A gauge of China’s manufacturing showed a third month of expansion, adding evidence that the recovery in the world’s second-biggest economy will extend into the new year.
The Purchasing Managers’ Index was 50.6 in December, the National Bureau of Statistics and China Federation of Logistics and Purchasing said today in Beijing. That compares with the 51.0 median estimate in a Bloomberg News survey of 27 analysts and 50.6 in November. A reading above 50 indicates expansion.
Today’s report, along with a separate manufacturing gauge yesterday showing the fastest expansion in 19 months, reflect increased infrastructure spending that’s helping drive a rebound from a seven-quarter slowdown as a new generation of Communist Party leaders takes the nation’s reins. Li Keqiang, set to succeed Wen Jiabao as premier in March, is championing urbanization to put economic growth on a more sustainable path.
There’s little doubt that China’s economy will rebound in the first half of 2013,” Joy Yang, chief Greater China economist at Mirae Asset Securities (HK) Ltd. in Hong Kong, said before the release. “As a developing country, China has the luxury of boosting infrastructure investment to cushion cyclical headwinds.”
The final December reading of a purchasing managers’ index released yesterday by HSBC Holdings Plc and Markit Economics was 51.5, the highest in 19 months, after a 50.9 preliminary reading and a final 50.5 in November. The HSBC index focuses more on smaller businesses.

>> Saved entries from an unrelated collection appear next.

/-- What leaves the device, newest first in State.out. -/
inductive Out where
  /-- A posted write to host memory by a function, with its RO bit (R224, R225). -/
  | dmaWrite (fn : Party) (addr : Nat) (bytes : List Byte) (ro : Bool)
  /-- A DMA read request to host memory (R226): what it is for is known from the ring. -/
  | dmaRead (fn : Party) (ring addr len : Nat)
  /-- An MSI-X message (R222): its address and data. -/
  | msix (fn : Party) (vector : Nat) (addr data : Word)
  /-- A frame put on a port's wire (R131), or a release copy (R125). -/
  | frame (slot : Nat) (bytes : List Byte)
  | copy (slot rel : Nat) (bytes : List Byte)
  /-- A PFC frame (R283). -/
  | pfc (slot mask quanta : Nat)
  /-- A frame cut short with an invalid FCS (R67, R132, R137). -/
  | stomped (slot : Nat)
  /-- An exception record written to a pipeline's share (R85); a PTP frame or an event for the cores (R73, R197, R69). -/
  | exception (pipe : Nat) (bytes : List Byte)
  | ptp (slot : Nat) (stamp : Option Dial) (bytes : List Byte)
  | eapol (slot : Nat) (bytes : List Byte)
  | pnNearEnd (slot an : Nat)
  /-- Storage traffic: an audit segment write (R175), a part on a local drive (R266, R268; op 0 read, 1 write,
  2 zeroes, 3 deallocate), a power state (R269). -/
  | drain (target port nsid segment lba blocks : Nat) (fua : Bool) (header data : List Byte)
  | backing (piece part target nsid lba blocks op : Nat) (fua : Bool) (data : List Byte)
  | drivePower (target ps : Nat)
  /-- A command capsule to a remote target on a QP (R263): of a piece's part, or a Flush; the 64 bytes of the command, and
  the data of the region that its keyed SGL names. -/
  | capsule (part : Option (Nat × Nat)) (qpn : Nat) (sqe data : List Byte)
  /-- Gallery traffic: a sample, a stream message (R313, R317). -/
  | galSample (link : Nat) (dial : Dial) (authority : Nat) (locked : Bool) (reach : BitVec 8) (hop : Option Hop)
  | galStream (dev : Nat) (m : StreamMsg)
  /-- RDMA packets (R278, R282): kind, destination QP, PSN and payload. -/
  | rdma (slot qpn psn : Nat) (kind : String) (payload : List Byte)
  /-- A read of the HBM that returned poisoned data, which the requester reports as an error (R30). -/
  | poisonedRead (who : Party) (row : Nat)
  /-- A trace frame (R386), its header included: at the trace port, or at an address of the buffer in core memory. -/
  | trace (bytes : List Byte)
  | traceBuffer (addr : Nat) (bytes : List Byte)
  /-- The completion of a register read (R219, R364). -/
  | readData (who : Party) (value : Word)
  /-- An error message of a function (R227, R228): 0 ERR_COR, 1 ERR_NONFATAL, 2 ERR_FATAL. -/
  | errMsg (fn : Party) (cls : Nat)
  /-- A pin or sideband alert changes level (R43, R351, R353). -/
  | pin (name : String) (level : Bool)
  deriving DecidableEq, Repr

/-! ## Time -/

/-- The discipline states of R39. -/
inductive Disc where
  | freerun | acquire | locked | holdover | fault
  deriving DecidableEq, Repr

/-- A step or absolute load that GO has been accepted for (R44, R46). -/
structure StepReq where
  absolute : Bool
  value    : Dial
  deriving DecidableEq, Repr

/-- The TIME block beside its registers (R33 to R56). -/
structure TimeState where
  a : DialCount                     -- the three Dial copies (R30, R35)
  b : DialCount
  c : DialCount
  disc : Disc
  slew : Int                        -- slew remainder, 2^-32 ns (R44)
  refPresent : Bool                 -- TIME_REF_10M is present
  pllLocked  : Bool                 -- the time PLL is locked to it (R39)
  byRefLoss  : Bool                 -- the HOLDOVER in force was begun by the loss of the reference (R39)
  dialFault  : Bool                 -- DIAL_FAULT (R30)
  pending    : Option StepReq       -- STEP_PENDING (R46)
  ppsGood    : Nat                  -- consecutive edges within 2.0 ns (R39)
  ppsBad     : Nat                  -- consecutive expected edges missing or outliers (R39)
  outliers   : List Int             -- errors of the consecutive outliers, 1/256 ns (R41)
  ppsSeen    : Bool                 -- the last expected edge came and was no outlier (R41, R60)
  ppsOut     : Bool                 -- the PPS_OUT pin (R43)
  second     : Nat                  -- the last whole Dial second acted on
  tdc        : Store (List Byte)    -- code-density tables; unlisted: the code itself (R56)
  stepped    : Option (Dial × Dial) -- the Dial before and after a step in the current TIME cycle (R45)
  elapsed   : Dial                  -- the TIME cycles that have passed, as nanoseconds: no step moves it (log entry 97)
  deriving DecidableEq, Repr

/-! ## Ports and pipelines -/

/-- Link states (R64). -/
inductive Link where
  | disabled | training | upHold | up | down
  deriving DecidableEq, Repr

/-- A port slot beside its registers (R64, R51, R349). -/
structure PortState where
  link        : Link
  aligned     : Bool
  hiSer       : Bool
  localFault  : Bool
  remoteFault : Bool
  deskewFail  : Bool
  deskew      : List Nat            -- deskew delay of each member lane, 1/256 ns (R51)
  window      : List Bool           -- the last codewords, newest first: uncorrectable or not (R64)
  badAt       : List Dial           -- invalid 66-bit blocks of a mode without FEC, newest first, by State.clock (R64)
  receiving   : Bool                -- a frame has begun and not ended in the codewords decoded so far (R65)
  deriving DecidableEq, Repr

/-- A slot before it is enabled. -/
def PortState.reset : PortState := ⟨.disabled, false, false, false, false, false, [], [], [], false⟩

/-- A stamp-driven token bucket (R79, R84): tokens in 1/(256 × 10^9), the last stamp, and the rate and depth in force. -/
structure Bucket where
  tokens : Nat
  last   : Option Dial
  rate   : Nat
  burst  : Nat
  deriving DecidableEq, Repr

/-- The admission policer of a slot (R79, R80): its bucket, changes waiting for a whole Dial second (second, rate,
burst), and drops since its last written record. -/
structure Policer where
  bucket  : Bucket
  changes : List (Nat × Nat × Nat)
  drops   : Nat
  fresh   : Bool                    -- a drop fell in the current Dial second
  deriving DecidableEq, Repr

/-- One whole token of a stamp-driven bucket. -/
abbrev tokenUnit : Nat := 256 * 1000000000

/-- A bucket full at its depth, before any frame. -/
def Bucket.full (rate burst : Nat) : Bucket := ⟨burst * tokenUnit, none, rate, burst⟩

/-- The policer of a slot at reset (R88). -/
def Policer.reset : Policer := ⟨Bucket.full 1000000 64, [], 0, false⟩

/-- An order-class message or reject on its way to the merge (R75, R82, R93): domain, stack port number (the slot on a
device that is not stacked), true stamp, arrival index, first failing check and bitmap (0 for a message), whether it
breaks condition 3 (R107) or needed a second Gallery replay (R309), and its bytes as delivered. -/
structure Msg where
  domain    : Nat
  port      : Nat
  stamp     : Dial
  arrival   : BitVec 32
  reason    : Byte
  rejectMap : Byte
  long      : Bool
  replay2   : Bool
  bytes     : List Byte
  deriving DecidableEq, Repr

/-- A pipeline beside its registers: the FIFO to SEQ (R26), its exception share (R84), the messages each session
passed in a Dial millisecond (R81), and the Dial and the lane of the address it learned last (R146). -/
structure PipeState where
  fifo      : List Msg
  excFrames : List Nat              -- record lengths held in the share, oldest first
  sessions  : Store (Nat × Nat)     -- session token: (Dial millisecond, messages)
  learnt    : Option (Dial × Nat)
  hitNow    : List (Dial × Nat)     -- the MAC entries hit in the current cycle, by State.clock (R155)
  deriving DecidableEq, Repr

/-- A pipeline at reset. -/
def PipeState.reset : PipeState := ⟨[], [], [], none, []⟩

/-! ## Sequencer -/

/-- Domain states (R115). -/
inductive DomPhase where
  | closed | opening | opened | closing | halted
  deriving DecidableEq, Repr

/-- A message in the hold store (R93, R105): its key stamp, whether it is late, and whether the pre-merged stream has
carried it (R317). -/
structure Held where
  msg      : Msg
  keyStamp : Dial
  late     : Bool
  streamed : Bool
  deriving DecidableEq, Repr

/-- A numbered message (R99): its number, its flags (R164) and the Dial of its release. -/
structure Numbered where
  msg       : Msg
  seq       : Word
  flags     : BitVec 12
  releaseNs : Nat
  deriving DecidableEq, Repr

/-- A sequence domain beside its registers (R90 to R117). -/
structure DomState where
  phase     : DomPhase
  openAt    : Dial                  -- T_o (R116)
  closeAt   : Dial                  -- T_c
  frontier  : Dial                  -- the Dial at which F last advanced: F is that less MUSTER_NS (R98)
  held      : List Held
  copyA     : Word                  -- the three sequence counters (R110)
  copyB     : Word
  copyC     : Word
  fenced    : BitVec 3
  disagree  : List (Nat × Nat)      -- (copy, Dial ns) of disagreements not yet fenced (R110)
  backM     : List Numbered         -- backlog of the matching ring (R101), oldest first
  backR     : List Numbered         -- backlog of the reject ring
  kept      : List Numbered         -- a standby's kept messages (R112), oldest first
  mirrors   : List MirrorRec        -- the primary's records not yet compared (R113)
  mirrorSeq : Option Word           -- number of the last mirror record (R288)
  mismatch  : Bool                  -- a mismatch since the domain opened (R113)
  takeover  : Bool                  -- the next delivered message carries TAKEOVER (R114)
  outside   : Nat                   -- messages outside the session since the last OUTSIDE record (R115)
  outsideNew : Bool                 -- one of them fell in the current Dial second
  lastStamp : Option Dial           -- stamp of the previous emission (SEQ_CNT_TIES)
  condLast  : BitVec 4              -- the COND bits as last recorded (R108)
  treeA     : List Held             -- what each copy of the merge tree holds released and not emitted (R110)
  treeB     : List Held
  treeC     : List Held
  suspect   : BitVec 3              -- copies fenced when the domain was reopened, until its first release (R32)
  unsent    : List Held             -- own messages that the merge has taken before their stream frontier (R317)
  deriving DecidableEq, Repr

/-- A closed domain. -/
def DomState.reset : DomState :=
  ⟨.closed, 0, 0, 0, [], 1, 1, 1, 0, [], [], [], [], [], none, false, false, 0, false, none, 0, [], [], [], 0, []⟩

/-! ## Release and egress -/

/-- A release copy's life (R128): armed, committed at its launcher, sent in full, or dropped for a reason code. -/
inductive CopyState where
  | armed | committed | sent | dropped (reason : Nat)
  deriving DecidableEq, Repr

/-- One target of a posting (R123, R125): slot, δ in 1/6,400 ns, and its life. -/
structure Copy where
  slot  : Nat
  delta : Nat
  st    : CopyState
  deriving DecidableEq, Repr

The nation’s budget deficit may widen to 1.2 trillion yuan ($193 billion) in 2013, including the sale of 350 billion yuan of bonds to fund local governments, Bloomberg reported on Dec. 27, citing a person who asked not to be identified because the deliberations are not public. A bigger gap may help pay for tax cuts and measures to boost urbanization and consumer demand.